EXERCISE BRIEF
Note each line in the data below that holds "keeperTrap", and copy it.
Start of INPUT DATA
theorem State.Wf.forget {s : State} {cache : Nat} {ps : List Piece} (h : s.Wf) :
    (s.forget cache ps).Wf := .uncache h

theorem State.Wf.readPast {s : State} {w : Who} {cache va len : Nat} {lodgedOk : Bool} (h : s.Wf) :
    (s.readPast w cache va len lodgedOk).2.Wf := by
  unfold State.readPast
  split
  next u e => exact .readRange (.forget (.snd e (.piecesOf h)))
  next u e => exact .snd e (.piecesOf h)

theorem State.Wf.makeRoom {s : State} {cache k : Nat} (h : s.Wf) :
    (s.makeRoom cache k).Wf := by
  dsimp only [State.makeRoom]
  split
  · exact h
  · exact .ite h (.uncache h)

theorem State.Wf.fillSector {s : State} {path cache k : Nat} {kbit : Bool} {ctx : Nat} (h : s.Wf) :
    (s.fillSector path cache k kbit ctx).Wf := .foldl (.makeRoom h) fun _ _ h1 => .fill h1

theorem State.Wf.cachedByte {s : State} {path cache k : Nat} {kbit : Bool} {ctx : Nat} (h : s.Wf) :
    (s.cachedByte path cache k kbit ctx).2.Wf := by
  unfold State.cachedByte
  split
  · exact .ite (.fill h) h
  · exact .fillSector h

theorem State.Wf.cachedBytes {s : State} {path cache k : Nat} {kbit : Bool} {ctx n : Nat} (h : s.Wf) :
    (s.cachedBytes path cache k kbit ctx n).2.Wf := by
  induction n generalizing s k with
  | zero =>
    rw [State.cachedBytes]
    exact h
  | succ n ih =>
    rw [State.cachedBytes]
    split
    rename_i u e
    split
    rename_i u1 e1
    exact .snd e1 (ih (.snd e (.cachedByte h)))

theorem State.Wf.cachedPieces {s : State} {path cache ctx : Nat} {l : List Piece} (h : s.Wf) :
    (s.cachedPieces path cache ctx l).2.Wf := by
  induction l generalizing s with
  | nil =>
    rw [State.cachedPieces]
    exact h
  | cons x l ih =>
    rw [State.cachedPieces]
    split
    rename_i u e
    split
    rename_i u1 e1
    exact .snd e1 (ih (.snd e (.iteSnd (.cachedBytes h) h)))

theorem State.Wf.loadAs {s : State} {w : Who} {a : Acc} {cache va len : Nat} {lodgedOk : Bool} (h : s.Wf) :
    (s.loadAs w a cache va len lodgedOk).2.Wf := by
  unfold State.loadAs
  dsimp only
  split
  next u e => exact .snd e (.piecesOf h)
  next u e => exact .iteSnd (.snd e (.piecesOf h)) (.cachedPieces (.snd e (.piecesOf h)))

theorem State.Wf.loadRange {s : State} {w : Who} {cache va len : Nat} {lodgedOk : Bool} (h : s.Wf) :
    (s.loadRange w cache va len lodgedOk).2.Wf := .loadAs h

theorem State.Wf.breakResv {s : State} {self : Option Nat} {k n : Nat} (h : s.Wf) :
    (s.breakResv self k n).Wf := h

theorem State.Wf.changeFull {s : State} {self : Option Nat} {k : Nat} {full : Bool} (h : s.Wf) :
    (s.changeFull self k full).Wf := .setFull (.ite (.liftKeys h) (.breakResv (.liftKeys h)))

theorem State.Wf.ringBells {s : State} {path k n : Nat} (h : s.Wf) :
    (s.ringBells path k n).Wf := .ite h (.foldl h fun _ _ h1 => .ringDoorbell h1)

theorem State.Wf.noteWrite {s : State} {w : Who} {own : Option Nat} {cs : List (Nat × Byte)} {l : List Piece}
    (h : s.Wf) :
    (s.noteWrite w own cs l).Wf := by
  induction l generalizing s with
  | nil =>
    unfold State.noteWrite
    split
    · exact .foldl h fun _ _ h1 => .touch h1
    · exact h
  | cons x l ih =>
    rw [State.noteWrite]
    exact ih (.ite (.foldl (.ringBells (.breakResv h)) fun _ _ h1 => .setFull h1) (.ringBells (.breakResv h)))

theorem State.Wf.writePieces {s : State} {w : Who} {op : Nat} {own : Option Nat} {ps : List Piece} {bs : List Byte}
    (h : s.Wf) :
    (s.writePieces w op own ps bs).Wf := .noteWrite (.putCells h)

theorem State.Wf.clearPoison {s : State} {l : List Nat} (h : s.Wf) :
    (s.clearPoison l).Wf := by
  induction l generalizing s with
  | nil =>
    rw [State.clearPoison]
    exact h
  | cons x l ih =>
    rw [State.clearPoison]
    exact ih (.setPoison h)

theorem State.Wf.storePieces {s : State} {w : Who} {op : Nat} {own : Option Nat} {ps : List Piece} {bs : List Byte}
    (h : s.Wf) :
    (s.storePieces w op own ps bs).Wf := .writePieces (.clearPoison (.allocLines (.dirty h)))

theorem State.Wf.parkFull {s : State} {w : Who} {a : Acc} {va : Nat} (h : s.Wf) :
    (s.parkFull w a va).2.Wf := by
  dsimp only [State.parkFull]
  split
  next u e => exact .snd e (.parkOrFail h)
  next u e => exact .snd e (.parkOrFail h)
  next u _ _ e => exact .snd e (.parkOrFail h)

theorem State.Wf.writeAt {s : State} {w : Who} {op : Nat} {own : Option Nat} {a : Acc} {va : Nat} {ps : List Piece}
    {bs : List Byte} (h : s.Wf) :
    (s.writeAt w op own a va ps bs).2.Wf := .iteSnd (.storePieces h) (.parkFull h)

theorem State.Wf.writeRange {s : State} {w : Who} {op : Nat} {own : Option Nat} {a : Acc} {va : Nat}
    {bs : List Byte} {lodgedOk : Bool} (h : s.Wf) :
    (s.writeRange w op own a va bs lodgedOk).2.Wf := by
  unfold State.writeRange
  split
  next u e => exact .snd e (.piecesOf h)
  next u e => exact .writeAt (.snd e (.piecesOf h))

theorem State.Wf.writeTwo {s : State} {w : Who} {op : Nat} {own : Option Nat} {va : Nat} {bs : List Byte}
    {va' : Nat} {bs' : List Byte} {lodgedOk : Bool} (h : s.Wf) :
    (s.writeTwo w op own va bs va' bs' lodgedOk).2.2.Wf := by
  unfold State.writeTwo
  dsimp only
  split
  next u e => exact .snd e (.piecesOf h)
  next u e =>
    split
    next u1 e1 => exact .snd e1 (.piecesOf (.snd e (.piecesOf h)))
    next u1 e1 =>
      split
      · exact .storePieces (.snd e1 (.piecesOf (.snd e (.piecesOf h))))
      · exact .parkFull (.snd e1 (.piecesOf (.snd e (.piecesOf h))))

theorem State.Wf.rmwRange {s : State} {w : Who} {op : Nat} {own : Option Nat} {va len : Nat} {f : Nat → Option Nat}
    {lodgedOk : Bool} (h : s.Wf) :
    (s.rmwRange w op own va len f lodgedOk).2.Wf := by
  unfold State.rmwRange
  dsimp only
  split
  next u e => exact .snd e (.piecesOf h)
  next u e =>
    refine .iteSnd (.snd e (.piecesOf h)) (.iteSnd ?_ (.parkFull (.snd e (.piecesOf h))))
    split
    · refine .storePieces ?_
      split
      · exact .forget (.liftKeys (.snd e (.piecesOf h)))
      · exact .liftKeys (.snd e (.piecesOf h))
    · refine .foldl (.allocLines ?_) (fun _ _ h1 => .changeFull h1)
      split
      · exact .forget (.liftKeys (.snd e (.piecesOf h)))
      · exact .liftKeys (.snd e (.piecesOf h))

theorem State.Wf.killTeam {s : State} {t : Nat} {code : W32} (h : s.Wf) :
    (s.killTeam t code).Wf := .setTeam (.setLaunch h)

theorem State.Wf.fetchRange {s : State} {w : Who} {cache va len : Nat} {lodgedOk : Bool} (h : s.Wf) :
    (s.fetchRange w cache va len lodgedOk).2.Wf := .loadAs h

theorem State.Wf.teamTrapAt {s : State} {t : Nat} {tr : Trap} {isDeferred : Bool} {tepc : W64} {c : Option Clause}
    (h : s.Wf) :
    (s.teamTrapAt t tr isDeferred tepc c).Wf := by
  dsimp only [State.teamTrapAt]
  refine .ite (.postFault (.killTeam h)) ?_
  split
  next u e => exact .ite (.killTeam (.snd e (.readRange h))) (.setTeam (.snd e (.readRange h)))
  next u e => exact .setTeam (.snd e (.readRange h))
  next u e => exact .snd e (.readRange h)
  next u _ _ _ e => exact .killTeam (.snd e (.readRange h))

theorem State.Wf.teamTrap {s : State} {t : Nat} {tr : Trap} (h : s.Wf) :
    (s.teamTrap t tr).Wf := .teamTrapAt h

theorem OutcomeWf.unitInstr {i : Instr} {absent : Team → Bool} {s : State} {body : Nat → Team → Except Trap State}
    (h : s.Wf) (hbody : ∀ x y, ExceptWf (body x y)) :
    OutcomeWf (Machine.unitInstr i absent s body) := by
  unfold Machine.unitInstr
  dsimp only
  split
  · split
    · exact .next (.teamTrap h)
    · refine .ite (.next (.teamTrap h)) ?_
      split
      · exact .next (.teamTrap h)
      · split
        next u e => exact .next (.ok e (hbody _ _))
        next e => exact .next (.teamTrap h)
  · exact .next h

theorem OutcomeWf.teamInstr {i : Instr} {s : State} {body : Nat → Team → Except Trap State} (h : s.Wf)
    (hbody : ∀ x y, ExceptWf (body x y)) :
    OutcomeWf (Machine.teamInstr i s body) := .unitInstr h fun _ _ => hbody _ _

theorem State.Wf.lsegTrap {s : State} {t : Nat} {tm : Team} {path : Nat} {a : Acc} {lane : W32} {va : Nat}
    (h : s.Wf) :
    (s.lsegTrap t tm path a lane va).Wf := .teamTrap (.postFault h)

theorem State.Wf.retireTeam {s : State} {t : Nat} {tm : Team} (h : s.Wf) :
    (s.retireTeam t tm).Wf := .setTeam h

theorem State.Wf.setCore {s : State} {c : Nat} {x : Core} (h : s.Wf) :
    (s.setCore c x).Wf := h

theorem State.Wf.modCore {s : State} {c : Nat} {f : Core → Core} (h : s.Wf) :
    (s.modCore c f).Wf := .setCore h

theorem State.Wf.keeperEvent {s : State} {k : Nat} {b : W32} (h : s.Wf) :
    (s.keeperEvent k b).Wf := .modSlot h

theorem State.Wf.keeperTrap {s : State} {k : Nat} {code : BitVec 8} {tval : W64} (h : s.Wf) :
    (s.keeperTrap k code tval).Wf := .ite h (.keeperEvent (.modCore (.modSlot h)))

theorem OutcomeWf.slotInstr {i : Instr} {s : State} {body : Nat → Slot → Except KTrap State} (h : s.Wf)
    (hbody : ∀ x y, ExceptWf (body x y)) :
    OutcomeWf (Machine.slotInstr i s body) := by
  unfold Machine.slotInstr
  split
  · refine .ite ?_ (.next (.keeperTrap h))
    split
    next u e => exact .next (.ok e (hbody _ _))
    next e => exact .next (.keeperTrap h)
  · exact .next h

theorem OutcomeWf.keeperInstr {i : Instr} {s : State} {body : Nat → Slot → Except KTrap State} (h : s.Wf)
    (hbody : ∀ x y, ExceptWf (body x y)) :
    OutcomeWf (Machine.keeperInstr i s body) := .slotInstr h fun _ _ => .ite (hbody _ _) .error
End of INPUT DATA
EXPECTED ANSWER
theorem State.Wf.keeperTrap {s : State} {k : Nat} {code : BitVec 8} {tval : W64} (h : s.Wf) :
    (s.keeperTrap k code tval).Wf := .ite h (.keeperEvent (.modCore (.modSlot h)))
  · refine .ite ?_ (.next (.keeperTrap h))
    next e => exact .next (.keeperTrap h)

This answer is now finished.